The Gmail importer now updates incrementally, which means it checks for all messages whether they are already imported, and only downloads and processes new ones. This is especially important for a messages importer, as you want to update your email frequently, which is also why we will improve the efficiency of this component in the weeks to come. We also changed from batch import to single mail import. Although this is slightly slower, it now shows your latest email without a delay, and the progress bar fills up smoothly.
Face clustering ML
Furthermore, we have implemented a face clustering algorithm, similar to the one you see on the iPhone, for instance. This allows you to easily find images of your contacts. We know that this is a feature people value, but on the other hand, one that is very intrusive in terms of privacy. It's software meant to identify the people most important to you, and you don't want that information to be misused. Although not a trivial feature to build, we think it's worth the effort as there are no open-source privacy-friendly alternatives without having to do a bunch of programming yourself.
The pipeline consists of four parts:
1) Detecting faces and drawing boxes around them;
2) Cropping these boxes and normalizing them: scaling and rotating to be oriented upwards;
3) Extracting a vector - a numerical representation - for each face crop;
4) Clustering the faces based on the distance between the face vectors, where each cluster is a different person.
Here's one example of how it works:
We managed to stitch these parts together and tested them on a small dataset of our own images. The results look very promising and we expect that this model will be ready in the next release, two weeks from now. Together with the integrator, we will also release the documentation that will explain how the pipeline works in detail.
WhatsApp moved to pyIntegrators
Lastly, we decided to merge the rustIntegrators, home of the WhatsApp importer, into our pyIntegrators repository. By doing so we were able to get rid of many duplicated parts of our code base. One place and one programming language less, means less duplication of PodClient, schema definitions, documentation, etc. Although we might reintroduce rustIntegrators in the future, for now this will enable us to move faster, and have less moving parts to consider when making changes in our overall design.

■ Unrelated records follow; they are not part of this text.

-- ==== Sys2Proof/Machine/OrderCommands.lean ====
section
/-! DEFINITION. The meanings of the orders (R161). -/

namespace Sys2Proof.Machine

/-- POWER_UP (R54, R55). -/
def execPowerUp (seq : Byte) (payload : List Word) (s : State) : Host.Outcome State Fault Refusal :=
  react (manage seq 16 (systemOrder powerUpOrder payload)) s

/-- POWER_DOWN (R54, R73); words beyond the arguments are ignored (R182). -/
def execPowerDown (seq : Byte) (_payload : List Word) (s : State) : Host.Outcome State Fault Refusal :=
  react (manage seq 17 powerDownOrder) s

/-- CHANGEOVER (R54, R75). -/
def execChangeover (seq : Byte) (payload : List Word) (s : State) : Host.Outcome State Fault Refusal :=
  react (manage seq 18 (systemOrder changeoverOrder payload)) s

/-- NEUTRAL_AHEAD (R54, R76); words beyond the arguments are ignored (R182). -/
def execNeutralAhead (seq : Byte) (_payload : List Word) (s : State) : Host.Outcome State Fault Refusal :=
  react (manage seq 19 (heldOr neutralAheadOrder)) s

/-- SECTION_CLEAR (R54, R55); words beyond the arguments are ignored (R182). -/
def execSectionClear (seq : Byte) (_payload : List Word) (s : State) : Host.Outcome State Fault Refusal :=
  react (manage seq 20 (heldOr sectionClearOrder)) s

/-- CLEAR_LOCKOUT (R79, R178); words beyond the arguments are ignored (R182). -/
def execClearLockout (seq : Byte) (_payload : List Word) (s : State) : Host.Outcome State Fault Refusal :=
  react (manage seq 21 clearLockoutOrder) s

/-- LOWERING_ORDER (R46). -/
def execLoweringOrder (seq : Byte) (payload : List Word) (s : State) : Host.Outcome State Fault Refusal :=
  react (manage seq 22 (loweringOrderReply payload)) s

/-- CHANNEL_RESET (R48). -/
def execChannelReset (seq : Byte) (payload : List Word) (s : State) : Host.Outcome State Fault Refusal :=
  react (manage seq 23 (channelOrder channelResetOrder payload)) s

/-- CHANNEL_LOWER (R162). -/
def execChannelLower (seq : Byte) (payload : List Word) (s : State) : Host.Outcome State Fault Refusal :=
  react (manage seq 24 (channelOrder channelLowerOrder payload)) s

/-- REMAP (R24). -/
def execRemap (seq : Byte) (payload : List Word) (s : State) : Host.Outcome State Fault Refusal :=
  react (manage seq 25 (remapOrder payload)) s

/-- ICE_SEASON (R85). -/
def execIceSeason (seq : Byte) (payload : List Word) (s : State) : Host.Outcome State Fault Refusal :=
  react (manage seq 26 (iceSeasonOrder payload)) s

/-- SCRAPE (R98); words beyond the arguments are ignored (R182). -/
def execScrape (seq : Byte) (_payload : List Word) (s : State) : Host.Outcome State Fault Refusal :=
  react (manage seq 27 scrapeOrder) s

/-- DEPOT_ACCESS (R122). -/
def execDepotAccess (seq : Byte) (payload : List Word) (s : State) : Host.Outcome State Fault Refusal :=
  react (manage seq 28 (depotAccessOrder payload)) s

/-- NOTICE_FILTER (R167). -/
def execNoticeFilter (seq : Byte) (payload : List Word) (s : State) : Host.Outcome State Fault Refusal :=
  react (manage seq 29 (noticeFilterOrder payload)) s

/-- PART_RESET (R163); words beyond the arguments are ignored (R182). -/
def execPartReset (seq : Byte) (_payload : List Word) (s : State) : Host.Outcome State Fault Refusal :=
  react (manage seq 30 partResetOrder) s

end Sys2Proof.Machine
end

Visibility and marketing tools
When we started our journey, you could only find us on our own GitLab and this blog. When we had our first code release, we set up memri.io, and two weeks ago we launched a consumer focused website memri.cloud. We need marketing tools to make sure we can reach our audience and effectively communicate our message. However, many of those tools are not as privacy minded as we would like. Luckily, after some research, we did manage to find solutions that meet our standards. On memri.cloud you can subscribe to our mailing list, which we manage with Mailchimp. It gives us control to not track user data, and to not share our mailing list data with Mailchimp itself. For website analytics we use Plausible, which gives us insight in our traffic while preserving our visitors’ privacy. If you're interested in how they protect your privacy, check out this in depth explanation.

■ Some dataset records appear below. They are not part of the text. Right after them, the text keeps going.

/-- BREAKER-STATE reports: no change of state, an uncommanded close, and the close that powers the path. From the BREAKER node: OPEN
outside POWERED and OPENING, TRAVEL anywhere, and CLOSED in POWERED, LOCKOUT, OPENING with a plan other than IDLE, or in CLOSING
before the CLOSE has departed set the last breaker report; OPEN also turns the open repetition off and, outside CLOSING, ends close
progress TRANSMITTED. CLOSED in a state meant to be open, and in OPENING with plan IDLE, also turns the open repetition on and
places OPEN; that a running repetition starts anew, and that CLOSED brings no action in LOCKOUT and in OPENING with another plan, is
the model's reading (logs 17, 19, 51). CLOSED in CLOSING after the CLOSE departed enters POWERED: phase timer stopped, substitute
used and neutral-announced clear, trip quiet timer started when the trip count is 1; channels, positions and recognition stay. -/
def Obligations.BreakerReportIsTaken : Prop :=
  (∀ (s : State) (n : Node) (q : Byte) (w : Word) (rest : List Word) (b : BreakerPos),
      Taken s n → s.nodes[n].role = .breaker → nodeOf? s .breaker = some n → breakerFields? w = some (.breaker b) →
      let heard : State := { s with nodes := upd s.nodes n heardFrom }
      let copy : MirrorCopy := ⟨n, .report, q, 2, w :: rest⟩
      (b = .opened → s.co.state ≠ .powered → s.co.state ≠ .opening →
        exec (.breakerState n q (w :: rest)) s = .next (follows s (offerMirror copy { heard with
          co := { s.co with
            lastBreaker := some .opened, openRep := none,
            close := if s.co.state ≠ .closing ∧ s.co.close = .transmitted then .notPlaced else s.co.close } }))) ∧
      (b = .travel ∨ (b = .closed ∧ ((s.co.state = .opening ∧ s.co.plan ≠ .idle) ∨ s.co.state = .powered ∨ s.co.state = .lockout ∨
          (s.co.state = .closing ∧ s.co.close ≠ .transmitted))) →
        exec (.breakerState n q (w :: rest)) s = .next (follows s (offerMirror copy { heard with
          co := { s.co with lastBreaker := some b } }))) ∧
      (b = .closed → s.co.state = .idle ∨ s.co.state = .raising ∨ s.co.state = .recognizing ∨ s.co.state = .switching ∨
          s.co.state = .neutral ∨ s.co.state = .lowering ∨ s.co.state = .coasting ∨
          (s.co.state = .opening ∧ s.co.plan = .idle) →
        exec (.breakerState n q (w :: rest)) s = .next (follows s (offerMirror copy { heard with
          co := { s.co with lastBreaker := some .closed, openRep := some 100 },
          roof := { s.roof with classA := s.roof.classA.set n (some .opn) } })))) ∧
  (∀ (s : State) (n : Node) (q : Byte) (w : Word) (rest : List Word),
      Taken s n → s.nodes[n].role = .breaker → breakerFields? w = some (.breaker .closed) →
      s.co.state = .closing → s.co.close = .transmitted →
      ∃ v, exec (.breakerState n q (w :: rest)) s = .next (follows s v) ∧
        v.co = { s.co with
          state := .powered, lastBreaker := some .closed, phase := none, substituteUsed := false, neutralAnnounced := false,
          tripQuiet := if s.co.trips = 1 then some 60000 else none } ∧
        v.channels = s.channels ∧ v.positions = s.positions ∧ v.recog = s.recog ∧ v.scrape = s.scrape ∧ v.systems = s.systems ∧
        v.nodes = upd s.nodes n heardFrom)

/-- A SWITCH-STATE report. From the CHANGEOVER-SWITCH node: outside SWITCHING, CLOSING and POWERED, in CLOSING or POWERED when it
shows the active system's position, and in the switch window when it shows another, the last switch report is set and nothing else
changes. In the switch window the active system's position starts the settle interval, where that is not 0; in the settle interval
another position starts the switch window again. -/
def Obligations.SwitchReportIsTaken : Prop :=
  ∀ (s : State) (n : Node) (q : Byte) (w : Word) (rest : List Word),
    Taken s n → s.nodes[n].role = .changeoverSwitch → w.toNat ≤ 4 →
    let at' : Changeover := { s.co with lastSwitch := some w.toNat }
    let leaves (co : Changeover) : State := offerMirror ⟨n, .report, q, 3, w :: rest⟩ { s with
      nodes := upd s.nodes n heardFrom, co := co }
    (s.co.state ≠ .switching → s.co.state ≠ .closing → s.co.state ≠ .powered →
      exec (.switchState n q (w :: rest)) s = .next (follows s (leaves at'))) ∧
    (∀ (k : SysId) (e : SysEntry), s.co.active = some k → sysEntry? s k = some e →
      (s.co.state = .closing ∨ s.co.state = .powered → w.toNat = e.switchPos →
        exec (.switchState n q (w :: rest)) s = .next (follows s (leaves at'))) ∧
      (∀ left, s.co.state = .switching → s.co.phase = some (.switchWindow, left) →
        (w.toNat ≠ e.switchPos → exec (.switchState n q (w :: rest)) s = .next (follows s (leaves at'))) ∧
        (w.toNat = e.switchPos → s.settings.settleInterval ≠ 0 →
          exec (.switchState n q (w :: rest)) s = .next (follows s (leaves { at' with
            switchSerial := none, phase := some (.settleInterval, s.settings.settleInterval) })))) ∧
      (∀ left, s.co.state = .switching → s.co.phase = some (.settleInterval, left) →
        (w.toNat = e.switchPos → exec (.switchState n q (w :: rest)) s = .next (follows s (leaves at'))) ∧
        (w.toNat ≠ e.switchPos → exec (.switchState n q (w :: rest)) s = .next (follows s (leaves { at' with
          phase := some (.switchWindow, s.settings.switchWindow) })))))

/-- A CONTACTOR-STATE report that is no failure. From the node of zone z: the last contactor report is set; OFF, ON while HEATING,
and FAULT while not HEATING do nothing else; ON while not HEATING also queues HEAT-OFF for the node in class B, where a place is
found for it. -/
def Obligations.ContactorReportIsTaken : Prop :=
  ∀ (s : State) (n : Node) (q : Byte) (w : Word) (rest : List Word) (z : Zone) (b : ContactorPos) (l : List BEntry),
    Taken s n → s.nodes[n].role = .heaterContactor → zoneOfNode? s n = some z → contactorFields? w = some (.contactor b) →
    let heard : State := { s with
      nodes := upd s.nodes n heardFrom, zones := upd s.zones z fun r => { r with lastReport := some b } }
    let copy : MirrorCopy := ⟨n, .report, q, 4, w :: rest⟩
    (b = .off ∨ (b = .on ∧ s.zones[z].state = .heating) ∨ (b = .fault ∧ s.zones[z].state ≠ .heating) →
      exec (.contactorState n q (w :: rest)) s = .next (follows s (offerMirror copy heard))) ∧
    (b = .on → s.zones[z].state ≠ .heating → insertB ⟨n, .heatOff z, s.serial⟩ s.roof.classB = some l →
      exec (.contactorState n q (w :: rest)) s = .next (follows s (offerMirror copy { heard with
        serial := s.serial + 1, roof := { s.roof with classB := l } })))

/-- Where a class B command is placed. A command for a node with an entry replaces it in its place; else it is added at the end of
fewer than 16 entries; else the oldest ANNOUNCE-REQUEST is removed and it is added at the end; else it is refused. -/
def Obligations.ClassBPlacement : Prop :=
  ∀ (e : BEntry) (l : List BEntry),
    (∀ a b x, l = a ++ x :: b → x.node = e.node → (∀ y ∈ a ++ b, y.node ≠ e.node) → insertB e l = some (a ++ e :: b)) ∧
    ((∀ y ∈ l, y.node ≠ e.node) → l.length < 16 → insertB e l = some (l ++ [e])) ∧
    ((∀ y ∈ l, y.node ≠ e.node) → l.length = 16 → ∀ a b x, l = a ++ x :: b → x.cmd = .announceRequest →
      (∀ y ∈ a, y.cmd ≠ .announceRequest) → insertB e l = some (a ++ b ++ [e])) ∧
    ((∀ y ∈ l, y.node ≠ e.node) → l.length = 16 → (∀ y ∈ l, y.cmd ≠ .announceRequest) → insertB e l = none)

/-- What a class A slot holds after a placement. LOWER or OPEN placed takes the slot whatever it holds; SUSTAIN placed takes an
empty slot and is else left out. A placement changes that slot alone, in every state of the node and during a grant. -/
def Obligations.ClassAPlacement : Prop :=
  ∀ (s : State) (n : Node) (f : AFrame),
    placeA n f s = { s with
      roof := { s.roof with
        classA := s.roof.classA.set n (if f = .sustain ∧ s.roof.classA[n] ≠ none then s.roof.classA[n] else some f) } }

As you may have read in our previous sprint update, we are redesigning how we define the database schema. We did not yet finish our design, and we plan to explain it in detail when we do. However, we can already share some decision we made to give you an idea of what we are aiming or:
- We want the schema to be diffable, which means you can easily see what changes a developer made when merging new features into the product. This will make it easy to prevent conflicts and validate decisions as the schema grows.
- Instead of a schema repository that defines the whole schema, we now have integrators define their own 'part' of the schema they need to function. This way, we have datatypes defined together with the code that needs them.
- We will create some sort of plugin repository to keep track of all (validated) integrators. This will allow us to prevent conflicts between integrators, and to easily see all schema definitions is one place.
On the financial side, we are almost closing our first investment round. With the bank account set up and most of the negotiated investments signed, we expect the process and thus the round to close within the next week or two. This will allow us to focus on building new features without distractions for a year or two, and to grow our team where we lack skills, which is definitely good news for the project! More details will follow when we finalize the round!